◆ **WORK TO COMPLETE**:
Lines below starting with the line with "have hv' : v.job?" and going on through the line with "for (R199). -/" must be output exactly; the rest of the records must be left out.

::: DATA TO PROCESS

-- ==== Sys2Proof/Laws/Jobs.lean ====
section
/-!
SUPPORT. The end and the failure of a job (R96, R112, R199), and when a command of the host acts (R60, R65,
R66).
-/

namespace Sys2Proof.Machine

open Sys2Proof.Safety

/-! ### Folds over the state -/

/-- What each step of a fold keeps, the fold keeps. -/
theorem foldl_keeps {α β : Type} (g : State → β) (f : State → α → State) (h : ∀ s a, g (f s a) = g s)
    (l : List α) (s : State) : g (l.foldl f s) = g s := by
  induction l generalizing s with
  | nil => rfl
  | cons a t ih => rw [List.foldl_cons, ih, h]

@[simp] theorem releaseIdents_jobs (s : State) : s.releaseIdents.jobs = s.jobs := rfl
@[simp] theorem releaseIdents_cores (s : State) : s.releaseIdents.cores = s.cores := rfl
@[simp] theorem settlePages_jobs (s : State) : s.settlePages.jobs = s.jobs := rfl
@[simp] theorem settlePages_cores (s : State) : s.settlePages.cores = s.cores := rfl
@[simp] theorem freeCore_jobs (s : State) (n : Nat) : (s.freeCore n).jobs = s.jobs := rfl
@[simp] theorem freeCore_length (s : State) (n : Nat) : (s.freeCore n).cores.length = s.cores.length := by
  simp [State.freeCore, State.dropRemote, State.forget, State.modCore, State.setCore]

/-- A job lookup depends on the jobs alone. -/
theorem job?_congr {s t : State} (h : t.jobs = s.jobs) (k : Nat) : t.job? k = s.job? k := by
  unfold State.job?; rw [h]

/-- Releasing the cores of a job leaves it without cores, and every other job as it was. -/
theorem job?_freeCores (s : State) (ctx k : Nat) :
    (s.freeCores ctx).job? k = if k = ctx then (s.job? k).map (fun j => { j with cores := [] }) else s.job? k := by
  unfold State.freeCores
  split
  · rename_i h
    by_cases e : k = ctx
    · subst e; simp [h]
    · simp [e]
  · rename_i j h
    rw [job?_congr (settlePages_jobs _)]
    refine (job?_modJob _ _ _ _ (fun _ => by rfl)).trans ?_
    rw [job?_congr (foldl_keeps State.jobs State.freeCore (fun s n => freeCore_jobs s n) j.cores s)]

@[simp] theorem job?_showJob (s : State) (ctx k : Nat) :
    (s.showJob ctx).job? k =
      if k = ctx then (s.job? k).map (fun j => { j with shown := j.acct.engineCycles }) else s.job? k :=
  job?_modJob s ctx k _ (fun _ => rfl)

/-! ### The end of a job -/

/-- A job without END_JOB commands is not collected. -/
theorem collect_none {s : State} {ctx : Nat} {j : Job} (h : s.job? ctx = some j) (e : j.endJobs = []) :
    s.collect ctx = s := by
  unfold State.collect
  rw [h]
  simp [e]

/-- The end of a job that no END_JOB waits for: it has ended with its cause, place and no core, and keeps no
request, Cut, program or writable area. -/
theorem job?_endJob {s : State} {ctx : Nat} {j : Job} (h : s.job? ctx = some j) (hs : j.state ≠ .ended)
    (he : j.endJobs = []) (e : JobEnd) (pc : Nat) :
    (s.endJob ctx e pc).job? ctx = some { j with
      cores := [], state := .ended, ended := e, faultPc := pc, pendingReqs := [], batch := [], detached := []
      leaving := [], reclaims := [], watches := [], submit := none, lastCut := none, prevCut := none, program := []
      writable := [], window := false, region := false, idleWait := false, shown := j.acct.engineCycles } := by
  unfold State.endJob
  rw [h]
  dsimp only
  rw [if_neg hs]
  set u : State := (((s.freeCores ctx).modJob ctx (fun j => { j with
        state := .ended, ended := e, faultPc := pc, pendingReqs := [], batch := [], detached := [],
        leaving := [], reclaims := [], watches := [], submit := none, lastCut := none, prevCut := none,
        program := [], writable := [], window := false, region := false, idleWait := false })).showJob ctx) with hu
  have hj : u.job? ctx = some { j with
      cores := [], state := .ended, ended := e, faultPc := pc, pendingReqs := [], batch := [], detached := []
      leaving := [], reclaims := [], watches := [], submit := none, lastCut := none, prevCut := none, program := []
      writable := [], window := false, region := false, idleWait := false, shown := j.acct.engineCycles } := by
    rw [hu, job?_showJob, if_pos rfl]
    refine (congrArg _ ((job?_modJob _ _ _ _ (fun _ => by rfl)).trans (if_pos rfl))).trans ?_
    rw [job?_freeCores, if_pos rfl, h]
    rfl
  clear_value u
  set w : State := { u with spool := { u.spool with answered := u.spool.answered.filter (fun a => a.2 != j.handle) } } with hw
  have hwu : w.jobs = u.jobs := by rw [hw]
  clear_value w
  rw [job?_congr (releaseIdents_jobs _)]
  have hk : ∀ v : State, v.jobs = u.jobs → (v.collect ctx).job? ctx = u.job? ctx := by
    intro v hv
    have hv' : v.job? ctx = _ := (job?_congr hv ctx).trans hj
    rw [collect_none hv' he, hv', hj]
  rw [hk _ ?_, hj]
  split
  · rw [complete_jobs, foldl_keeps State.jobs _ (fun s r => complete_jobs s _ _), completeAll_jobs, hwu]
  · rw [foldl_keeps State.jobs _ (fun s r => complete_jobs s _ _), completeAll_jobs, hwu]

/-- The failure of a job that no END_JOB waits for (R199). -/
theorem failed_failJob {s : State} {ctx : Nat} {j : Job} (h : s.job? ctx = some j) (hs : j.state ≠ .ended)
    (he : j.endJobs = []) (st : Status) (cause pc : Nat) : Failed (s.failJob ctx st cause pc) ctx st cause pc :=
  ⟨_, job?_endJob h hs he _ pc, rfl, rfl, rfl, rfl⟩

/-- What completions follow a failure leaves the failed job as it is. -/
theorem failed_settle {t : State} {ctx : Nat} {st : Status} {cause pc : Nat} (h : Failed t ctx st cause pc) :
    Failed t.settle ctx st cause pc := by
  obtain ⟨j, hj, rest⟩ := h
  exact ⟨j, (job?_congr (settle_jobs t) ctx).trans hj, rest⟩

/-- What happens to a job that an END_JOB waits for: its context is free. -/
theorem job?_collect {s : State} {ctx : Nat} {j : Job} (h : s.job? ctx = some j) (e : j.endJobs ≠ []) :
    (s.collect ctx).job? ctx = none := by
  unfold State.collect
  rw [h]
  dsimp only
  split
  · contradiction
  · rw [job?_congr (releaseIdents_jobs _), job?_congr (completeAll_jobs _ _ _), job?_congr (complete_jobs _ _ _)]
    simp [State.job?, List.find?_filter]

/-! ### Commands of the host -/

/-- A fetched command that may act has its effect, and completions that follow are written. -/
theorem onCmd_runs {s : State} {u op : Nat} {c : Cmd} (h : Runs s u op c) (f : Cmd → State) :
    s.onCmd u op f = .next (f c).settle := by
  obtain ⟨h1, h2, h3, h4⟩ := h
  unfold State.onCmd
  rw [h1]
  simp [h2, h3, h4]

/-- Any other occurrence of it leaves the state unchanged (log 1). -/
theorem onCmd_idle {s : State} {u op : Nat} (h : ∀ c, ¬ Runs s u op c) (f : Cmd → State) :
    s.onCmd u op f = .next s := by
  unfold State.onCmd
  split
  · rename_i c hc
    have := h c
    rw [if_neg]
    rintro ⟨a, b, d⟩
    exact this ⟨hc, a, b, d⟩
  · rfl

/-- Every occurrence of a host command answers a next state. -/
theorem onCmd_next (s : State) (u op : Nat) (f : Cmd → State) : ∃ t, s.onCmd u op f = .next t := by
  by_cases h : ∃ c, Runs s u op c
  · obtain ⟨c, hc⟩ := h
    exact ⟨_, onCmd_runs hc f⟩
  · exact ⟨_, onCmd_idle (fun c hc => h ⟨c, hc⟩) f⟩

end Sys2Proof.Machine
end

::::::
::: DATA TO PROCESS

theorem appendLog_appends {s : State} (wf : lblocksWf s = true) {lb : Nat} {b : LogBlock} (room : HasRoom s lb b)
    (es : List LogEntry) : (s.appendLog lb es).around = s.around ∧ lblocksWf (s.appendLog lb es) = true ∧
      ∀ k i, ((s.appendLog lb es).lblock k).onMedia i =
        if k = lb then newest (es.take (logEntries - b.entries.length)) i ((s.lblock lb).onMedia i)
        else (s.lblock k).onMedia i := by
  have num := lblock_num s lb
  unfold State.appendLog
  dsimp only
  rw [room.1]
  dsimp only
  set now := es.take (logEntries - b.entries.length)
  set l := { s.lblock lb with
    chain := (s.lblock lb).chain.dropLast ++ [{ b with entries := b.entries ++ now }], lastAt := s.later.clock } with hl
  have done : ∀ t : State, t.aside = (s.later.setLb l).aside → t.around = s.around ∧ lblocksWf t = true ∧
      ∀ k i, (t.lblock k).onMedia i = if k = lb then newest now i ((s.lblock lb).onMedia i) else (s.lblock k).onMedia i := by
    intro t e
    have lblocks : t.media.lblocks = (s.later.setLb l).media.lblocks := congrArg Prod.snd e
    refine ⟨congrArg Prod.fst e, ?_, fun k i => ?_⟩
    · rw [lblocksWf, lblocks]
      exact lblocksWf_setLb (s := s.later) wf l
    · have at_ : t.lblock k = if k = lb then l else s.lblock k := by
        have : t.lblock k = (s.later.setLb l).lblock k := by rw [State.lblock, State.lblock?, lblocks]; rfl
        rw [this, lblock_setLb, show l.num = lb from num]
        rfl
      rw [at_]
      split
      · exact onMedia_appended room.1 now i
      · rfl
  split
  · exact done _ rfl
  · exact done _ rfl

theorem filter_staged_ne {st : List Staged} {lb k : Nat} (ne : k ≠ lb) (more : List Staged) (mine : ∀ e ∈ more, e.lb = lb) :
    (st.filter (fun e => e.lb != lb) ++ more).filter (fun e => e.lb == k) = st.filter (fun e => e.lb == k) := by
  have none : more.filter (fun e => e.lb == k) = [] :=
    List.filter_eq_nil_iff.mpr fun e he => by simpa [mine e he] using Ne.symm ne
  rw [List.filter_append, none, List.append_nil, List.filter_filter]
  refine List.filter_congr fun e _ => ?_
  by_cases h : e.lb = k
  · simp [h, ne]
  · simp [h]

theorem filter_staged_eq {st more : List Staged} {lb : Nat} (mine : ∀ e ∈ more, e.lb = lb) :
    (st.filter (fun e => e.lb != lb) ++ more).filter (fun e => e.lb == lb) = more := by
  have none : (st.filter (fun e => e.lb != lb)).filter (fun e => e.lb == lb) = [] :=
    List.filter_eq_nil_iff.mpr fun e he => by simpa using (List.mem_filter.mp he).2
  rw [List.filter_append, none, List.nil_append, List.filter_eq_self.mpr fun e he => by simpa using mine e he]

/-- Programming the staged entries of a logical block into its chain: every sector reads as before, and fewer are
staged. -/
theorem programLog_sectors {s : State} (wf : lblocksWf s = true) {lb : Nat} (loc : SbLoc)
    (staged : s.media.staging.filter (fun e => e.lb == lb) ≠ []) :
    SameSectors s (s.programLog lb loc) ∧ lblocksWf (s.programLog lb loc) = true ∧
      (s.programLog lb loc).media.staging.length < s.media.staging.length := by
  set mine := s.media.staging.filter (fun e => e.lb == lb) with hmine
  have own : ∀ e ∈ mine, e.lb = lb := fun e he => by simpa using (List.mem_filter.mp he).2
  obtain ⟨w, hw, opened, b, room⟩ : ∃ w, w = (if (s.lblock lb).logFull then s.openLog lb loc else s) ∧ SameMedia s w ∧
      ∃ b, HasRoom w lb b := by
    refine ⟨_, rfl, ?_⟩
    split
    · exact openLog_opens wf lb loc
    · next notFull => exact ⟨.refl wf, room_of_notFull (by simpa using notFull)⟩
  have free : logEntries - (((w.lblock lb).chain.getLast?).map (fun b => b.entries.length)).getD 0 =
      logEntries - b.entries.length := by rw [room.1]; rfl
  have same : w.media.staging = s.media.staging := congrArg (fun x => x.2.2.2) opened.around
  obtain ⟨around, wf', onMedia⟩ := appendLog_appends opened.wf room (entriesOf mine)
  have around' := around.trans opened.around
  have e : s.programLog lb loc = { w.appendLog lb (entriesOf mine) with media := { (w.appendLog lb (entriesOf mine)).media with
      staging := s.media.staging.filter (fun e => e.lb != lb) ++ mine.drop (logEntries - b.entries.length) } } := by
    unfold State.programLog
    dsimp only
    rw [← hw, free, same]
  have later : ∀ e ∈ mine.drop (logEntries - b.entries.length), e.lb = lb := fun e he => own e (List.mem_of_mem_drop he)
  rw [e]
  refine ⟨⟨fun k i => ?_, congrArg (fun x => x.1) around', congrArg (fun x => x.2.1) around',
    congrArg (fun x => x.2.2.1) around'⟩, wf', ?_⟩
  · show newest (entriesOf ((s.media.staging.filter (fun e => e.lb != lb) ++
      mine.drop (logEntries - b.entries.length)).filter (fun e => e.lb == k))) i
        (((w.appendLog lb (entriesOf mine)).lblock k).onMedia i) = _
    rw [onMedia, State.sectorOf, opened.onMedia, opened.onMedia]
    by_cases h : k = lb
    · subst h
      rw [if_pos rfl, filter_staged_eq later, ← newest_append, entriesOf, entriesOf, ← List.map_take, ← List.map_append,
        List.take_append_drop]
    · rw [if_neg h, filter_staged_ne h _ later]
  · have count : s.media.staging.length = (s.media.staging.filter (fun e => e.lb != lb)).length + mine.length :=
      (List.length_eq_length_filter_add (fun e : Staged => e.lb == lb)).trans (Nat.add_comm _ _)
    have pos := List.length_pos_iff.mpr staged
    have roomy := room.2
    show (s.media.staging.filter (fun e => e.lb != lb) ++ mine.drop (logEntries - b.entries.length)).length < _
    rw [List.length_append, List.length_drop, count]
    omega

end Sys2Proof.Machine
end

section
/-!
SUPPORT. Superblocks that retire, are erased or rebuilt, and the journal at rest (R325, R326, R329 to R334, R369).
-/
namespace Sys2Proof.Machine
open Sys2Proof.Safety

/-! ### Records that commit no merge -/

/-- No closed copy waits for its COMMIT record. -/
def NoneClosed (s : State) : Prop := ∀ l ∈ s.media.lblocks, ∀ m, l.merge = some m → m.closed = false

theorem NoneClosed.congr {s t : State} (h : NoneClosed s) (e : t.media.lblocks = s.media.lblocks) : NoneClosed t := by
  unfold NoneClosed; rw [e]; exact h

::::::
::: DATA TO PROCESS

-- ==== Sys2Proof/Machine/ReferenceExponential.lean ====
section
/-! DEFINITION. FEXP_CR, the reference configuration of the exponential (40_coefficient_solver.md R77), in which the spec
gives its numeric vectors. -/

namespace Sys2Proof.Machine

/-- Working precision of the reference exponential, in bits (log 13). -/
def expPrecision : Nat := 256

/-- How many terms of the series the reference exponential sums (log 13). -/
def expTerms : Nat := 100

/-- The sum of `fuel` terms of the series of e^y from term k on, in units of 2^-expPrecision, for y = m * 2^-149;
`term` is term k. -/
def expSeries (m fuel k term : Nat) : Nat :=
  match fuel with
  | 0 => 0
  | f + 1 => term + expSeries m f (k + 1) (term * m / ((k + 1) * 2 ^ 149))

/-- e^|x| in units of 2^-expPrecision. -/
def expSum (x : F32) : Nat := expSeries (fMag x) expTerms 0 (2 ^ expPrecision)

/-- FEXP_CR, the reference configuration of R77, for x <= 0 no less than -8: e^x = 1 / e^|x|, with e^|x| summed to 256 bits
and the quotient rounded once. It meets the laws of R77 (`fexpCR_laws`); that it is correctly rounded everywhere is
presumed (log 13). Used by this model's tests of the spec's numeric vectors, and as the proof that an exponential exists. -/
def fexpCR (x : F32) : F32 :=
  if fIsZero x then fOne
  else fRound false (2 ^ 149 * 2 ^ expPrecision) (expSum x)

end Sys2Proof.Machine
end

::::::

◆ **OUTPUT OF THE TASK**:
    have hv' : v.job? ctx = _ := (job?_congr hv ctx).trans hj
    rw [collect_none hv' he, hv', hj]
  rw [hk _ ?_, hj]
  split
  · rw [complete_jobs, foldl_keeps State.jobs _ (fun s r => complete_jobs s _ _), completeAll_jobs, hwu]
  · rw [foldl_keeps State.jobs _ (fun s r => complete_jobs s _ _), completeAll_jobs, hwu]

/-- The failure of a job that no END_JOB waits for (R199). -/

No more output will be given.